/-- A domain's state once the given mode has been entered, by the table of R425. A Dem domain keeps what it has in
SAMPLE and above, and is retained in WATCH and SKIM (log entry 14). -/
def State.stateIn (s : State) (m d : Nat) : DomState :=
  let cfg (f : Fld) (b : Nat) : DomState := if s.cfld PWR_RET.addr f / 2 ^ b % 2 = 1 then .ret else .off
  let skimTiles := (List.range 4).filterMap (fun k =>
    if s.cfld PWR_SKIM.addr (PWR_SKIM.EN k) = 1 then some (s.cfld PWR_SKIM.addr (PWR_SKIM.TILE k)) else none)
  let cluster (n : Nat) : DomState :=
    if m = 2 ∧ n = s.cfld PWR_WATCH.addr PWR_WATCH.CLUSTER then .ret
    else if m = 3 ∧ skimTiles.any (fun t => t / 4 = n) then .ret
    else cfg PWR_RET.CLRET n
  let now := s.domState d
  if m = 1 then .off
  else if m ≤ 3 then
    if now = .off then .off else
    match d / 256 with
    | 0x18 => .off
    | 0x17 => .off
    | 0x19 => .off
    | 0x24 => .on
    | 0x12 => cfg PWR_RET.LINK 0
    | 0x14 => cfg PWR_RET.STP 0
    | 0x15 =>
      if m = 3 ∧ skimTiles.any (fun t => 29 ≤ s.cfld (TILE_CFG.addr t) TILE_CFG.PORT ∧
          s.cfld (TILE_CFG.addr t) TILE_CFG.PORT ≤ 31) then .ret
      else cfg PWR_RET.SENSE 0
    | 0x16 =>
      if d % 256 < 32 then (if (s.reg LOG_RET0.addr).getLsbD (d % 256) then .ret else .off)
      else if d % 256 < 60 then (if (s.reg LOG_RET1.addr).getLsbD (d % 256 - 32) then .ret else .off)
      else .ret
    | 0x22 =>
      let src := s.cfld (TMR_CFG.addr (d % 256)) TMR_CFG.SRC
      if (Tab.get Timer.reset s.timers (d % 256)).running ∧ (src = 3 ∨ 5 ≤ src) then .on else .ret
    | 0x01 => cluster (d % 256)
    | 0x03 => cluster (d % 256)
    | 0x02 => cluster (d % 256 / 4)
    | 0x04 => cluster (d % 256 / 2)
    | _ => .ret
  else if d / 256 = 0x14 ∧ m = 4 then (if now = .off then .off else cfg PWR_RET.STP 0)
  else now

/-- Every domain, by its block identifier in ascending order (so that a table made over them is in Tab's form), R425 and
R435. -/
def allDomains : List Nat :=
  0x0000 :: (List.range 8).map (0x0100 + ·) ++ (List.range 32).map (0x0200 + ·) ++ (List.range 8).map (0x0300 + ·) ++
  (List.range 16).map (0x0400 + ·) ++ [0x1000] ++ (List.range 4).map (0x1100 + ·) ++
  [0x1200, 0x1300, 0x1400, 0x1500] ++ (List.range 64).map (0x1600 + ·) ++ [0x1700, 0x1800, 0x1900, 0x1A00] ++
  (List.range 8).map (0x2000 + ·) ++ (List.range 6).map (0x2100 + ·) ++ (List.range 32).map (0x2200 + ·) ++
  (List.range 12).map (0x2300 + ·) ++ (List.range 3).map (0x2400 + ·)

/-- The blocks a descent to mode m queries: the powered ones whose state table entry changes, R437. -/
def State.queried (s : State) (m : Nat) : List Nat := allDomains.filter (fun d => s.isOn d && s.stateIn m d ≠ .on)

/-- The target mode of R431. -/
def State.target (s : State) : Nat :=
  let base := s.fld PWR_BASE.addr PWR_BASE.MODE
  let t1 := (List.range 4).foldl (fun t n =>
    let t := if s.fld PWR_FLOOR.addr (PWR_FLOOR.HOLD n) = 1 then max t (s.fld PWR_FLOOR.addr (PWR_FLOOR.MODE n)) else t
    if s.pwr.hwake.getLsbD n then max t 4 else t) base
  if s.pwr.demands.isEmpty then t1
  else
    let d := s.fld PWR_CFG.addr PWR_CFG.DMODE
    max t1 (if d ≤ 1 then 2 else d)

/-- Whether an update session is held, R359 and R517: kept in KEEP RAM at 0x2000_2F00 (log entry 15). -/
def State.updateHeld (s : State) : Bool := (memRead s.mem 0x20002F00).toNat % 2 = 1

/-- The port a tile's committed set binds, R87: 32 to 62 act as 63. -/
def State.boundPort (s : State) (t : Nat) : Nat :=
  let p := s.cfld (TILE_CFG.addr t) TILE_CFG.PORT
  if 32 ≤ p then 63 else p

Problem requirements:
Transcribe only, please, the lines from the first line of the records through the line with "let skimTiles := (List.range". Both of those lines are included.

Expected answer:
/-- A domain's state once the given mode has been entered, by the table of R425. A Dem domain keeps what it has in
SAMPLE and above, and is retained in WATCH and SKIM (log entry 14). -/
def State.stateIn (s : State) (m d : Nat) : DomState :=
  let cfg (f : Fld) (b : Nat) : DomState := if s.cfld PWR_RET.addr f / 2 ^ b % 2 = 1 then .ret else .off
  let skimTiles := (List.range 4).filterMap (fun k =>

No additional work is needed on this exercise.